> TASK DETAILS: Beginning with the first line of the data below, set down each line exactly through the line that contains "t.swap || !s.haltPend".

> EXTRACTED RECORDS:
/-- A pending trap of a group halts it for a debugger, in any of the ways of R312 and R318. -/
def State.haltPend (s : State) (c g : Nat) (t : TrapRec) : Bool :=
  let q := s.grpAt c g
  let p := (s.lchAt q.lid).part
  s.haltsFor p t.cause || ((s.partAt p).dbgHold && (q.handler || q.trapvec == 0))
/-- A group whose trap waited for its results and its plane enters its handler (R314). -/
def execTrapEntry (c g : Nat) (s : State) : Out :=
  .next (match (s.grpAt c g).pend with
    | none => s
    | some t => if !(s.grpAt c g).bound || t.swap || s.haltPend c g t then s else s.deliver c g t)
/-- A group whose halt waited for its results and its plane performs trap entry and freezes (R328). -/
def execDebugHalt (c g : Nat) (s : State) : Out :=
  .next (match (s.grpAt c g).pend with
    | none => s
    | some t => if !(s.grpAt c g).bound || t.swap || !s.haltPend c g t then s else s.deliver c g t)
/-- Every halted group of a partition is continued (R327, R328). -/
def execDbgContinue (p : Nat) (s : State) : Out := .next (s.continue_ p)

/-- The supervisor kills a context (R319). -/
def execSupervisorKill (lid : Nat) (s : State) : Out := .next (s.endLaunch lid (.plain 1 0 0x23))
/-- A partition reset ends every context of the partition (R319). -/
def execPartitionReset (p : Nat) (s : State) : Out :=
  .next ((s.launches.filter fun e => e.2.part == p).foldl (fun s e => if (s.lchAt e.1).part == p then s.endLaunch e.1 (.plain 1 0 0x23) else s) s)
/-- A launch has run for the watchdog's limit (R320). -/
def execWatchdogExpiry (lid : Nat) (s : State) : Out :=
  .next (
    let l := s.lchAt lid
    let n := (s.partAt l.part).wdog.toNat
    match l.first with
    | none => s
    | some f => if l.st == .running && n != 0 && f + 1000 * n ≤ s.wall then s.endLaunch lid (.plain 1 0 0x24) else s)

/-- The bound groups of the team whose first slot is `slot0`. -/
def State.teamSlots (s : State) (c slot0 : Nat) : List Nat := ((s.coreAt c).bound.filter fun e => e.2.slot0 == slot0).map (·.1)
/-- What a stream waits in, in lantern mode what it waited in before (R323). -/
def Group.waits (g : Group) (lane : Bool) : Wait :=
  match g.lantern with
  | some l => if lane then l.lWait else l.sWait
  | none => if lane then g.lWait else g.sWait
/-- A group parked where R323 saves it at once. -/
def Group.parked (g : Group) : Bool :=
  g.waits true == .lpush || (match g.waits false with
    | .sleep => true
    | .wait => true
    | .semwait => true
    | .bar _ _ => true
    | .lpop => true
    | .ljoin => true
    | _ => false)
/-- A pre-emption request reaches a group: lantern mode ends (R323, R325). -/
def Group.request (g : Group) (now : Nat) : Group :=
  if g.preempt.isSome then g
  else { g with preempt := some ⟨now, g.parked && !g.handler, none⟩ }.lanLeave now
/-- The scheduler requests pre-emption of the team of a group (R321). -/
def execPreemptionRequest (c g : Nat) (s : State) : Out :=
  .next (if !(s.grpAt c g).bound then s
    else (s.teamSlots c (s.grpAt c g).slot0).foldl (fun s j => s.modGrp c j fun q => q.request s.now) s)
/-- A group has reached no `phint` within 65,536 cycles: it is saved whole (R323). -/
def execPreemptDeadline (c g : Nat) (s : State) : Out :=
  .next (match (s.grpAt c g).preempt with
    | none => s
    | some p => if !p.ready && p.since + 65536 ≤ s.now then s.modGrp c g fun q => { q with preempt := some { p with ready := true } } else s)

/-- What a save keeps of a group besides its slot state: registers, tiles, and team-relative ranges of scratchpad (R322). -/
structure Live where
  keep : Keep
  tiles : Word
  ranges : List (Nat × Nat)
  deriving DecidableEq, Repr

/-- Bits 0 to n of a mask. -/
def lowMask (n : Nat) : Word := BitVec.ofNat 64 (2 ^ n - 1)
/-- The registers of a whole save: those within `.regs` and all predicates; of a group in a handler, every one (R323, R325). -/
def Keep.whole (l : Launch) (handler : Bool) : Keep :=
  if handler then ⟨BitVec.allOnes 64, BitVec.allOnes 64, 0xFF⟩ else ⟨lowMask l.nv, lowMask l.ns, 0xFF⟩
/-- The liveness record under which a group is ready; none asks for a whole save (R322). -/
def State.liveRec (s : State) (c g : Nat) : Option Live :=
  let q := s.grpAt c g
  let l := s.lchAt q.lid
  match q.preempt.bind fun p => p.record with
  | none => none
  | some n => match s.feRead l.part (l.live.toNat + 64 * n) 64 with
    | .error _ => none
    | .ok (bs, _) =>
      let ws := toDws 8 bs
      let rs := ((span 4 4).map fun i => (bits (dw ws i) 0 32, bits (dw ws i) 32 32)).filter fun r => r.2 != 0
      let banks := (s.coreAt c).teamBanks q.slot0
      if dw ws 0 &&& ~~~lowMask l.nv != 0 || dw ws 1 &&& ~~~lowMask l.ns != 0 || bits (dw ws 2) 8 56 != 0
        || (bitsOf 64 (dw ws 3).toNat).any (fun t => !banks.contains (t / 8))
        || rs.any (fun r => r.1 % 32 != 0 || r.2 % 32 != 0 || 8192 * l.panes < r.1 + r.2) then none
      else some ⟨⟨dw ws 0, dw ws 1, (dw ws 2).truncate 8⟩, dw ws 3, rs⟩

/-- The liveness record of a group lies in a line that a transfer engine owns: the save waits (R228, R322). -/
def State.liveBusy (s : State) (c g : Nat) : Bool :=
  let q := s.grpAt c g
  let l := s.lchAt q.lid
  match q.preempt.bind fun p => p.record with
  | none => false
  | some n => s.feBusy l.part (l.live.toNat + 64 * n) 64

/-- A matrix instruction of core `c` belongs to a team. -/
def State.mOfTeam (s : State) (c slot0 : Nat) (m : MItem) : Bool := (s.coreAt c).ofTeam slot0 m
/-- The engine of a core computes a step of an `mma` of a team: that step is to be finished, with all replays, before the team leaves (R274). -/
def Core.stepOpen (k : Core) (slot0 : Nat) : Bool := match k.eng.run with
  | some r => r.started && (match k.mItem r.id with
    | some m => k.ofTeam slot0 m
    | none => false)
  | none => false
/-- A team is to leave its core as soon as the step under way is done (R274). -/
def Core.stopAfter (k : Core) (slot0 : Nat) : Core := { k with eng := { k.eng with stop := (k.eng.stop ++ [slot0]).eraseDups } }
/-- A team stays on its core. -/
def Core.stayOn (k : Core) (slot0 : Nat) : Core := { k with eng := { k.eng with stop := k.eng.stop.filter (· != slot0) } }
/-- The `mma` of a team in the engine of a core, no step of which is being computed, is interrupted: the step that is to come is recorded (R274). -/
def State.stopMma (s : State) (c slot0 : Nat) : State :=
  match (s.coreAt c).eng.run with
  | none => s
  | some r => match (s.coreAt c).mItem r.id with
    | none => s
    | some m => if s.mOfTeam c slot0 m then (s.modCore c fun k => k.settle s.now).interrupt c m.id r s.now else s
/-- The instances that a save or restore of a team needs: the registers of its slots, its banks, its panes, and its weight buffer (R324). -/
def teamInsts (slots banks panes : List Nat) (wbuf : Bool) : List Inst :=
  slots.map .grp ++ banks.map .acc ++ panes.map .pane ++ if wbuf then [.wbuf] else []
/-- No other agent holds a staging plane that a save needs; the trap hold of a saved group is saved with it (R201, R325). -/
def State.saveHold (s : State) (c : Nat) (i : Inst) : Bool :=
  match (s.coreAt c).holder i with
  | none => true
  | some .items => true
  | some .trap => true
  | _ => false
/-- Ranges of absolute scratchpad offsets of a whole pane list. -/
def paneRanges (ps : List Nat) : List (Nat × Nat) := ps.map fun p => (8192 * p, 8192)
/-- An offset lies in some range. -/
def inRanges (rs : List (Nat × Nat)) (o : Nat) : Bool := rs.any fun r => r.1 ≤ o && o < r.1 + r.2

> OUTPUT OF THE EXERCISE:
/-- A pending trap of a group halts it for a debugger, in any of the ways of R312 and R318. -/
def State.haltPend (s : State) (c g : Nat) (t : TrapRec) : Bool :=
  let q := s.grpAt c g
  let p := (s.lchAt q.lid).part
  s.haltsFor p t.cause || ((s.partAt p).dbgHold && (q.handler || q.trapvec == 0))
/-- A group whose trap waited for its results and its plane enters its handler (R314). -/
def execTrapEntry (c g : Nat) (s : State) : Out :=
  .next (match (s.grpAt c g).pend with
    | none => s
    | some t => if !(s.grpAt c g).bound || t.swap || s.haltPend c g t then s else s.deliver c g t)
/-- A group whose halt waited for its results and its plane performs trap entry and freezes (R328). -/
def execDebugHalt (c g : Nat) (s : State) : Out :=
  .next (match (s.grpAt c g).pend with
    | none => s
    | some t => if !(s.grpAt c g).bound || t.swap || !s.haltPend c g t then s else s.deliver c g t)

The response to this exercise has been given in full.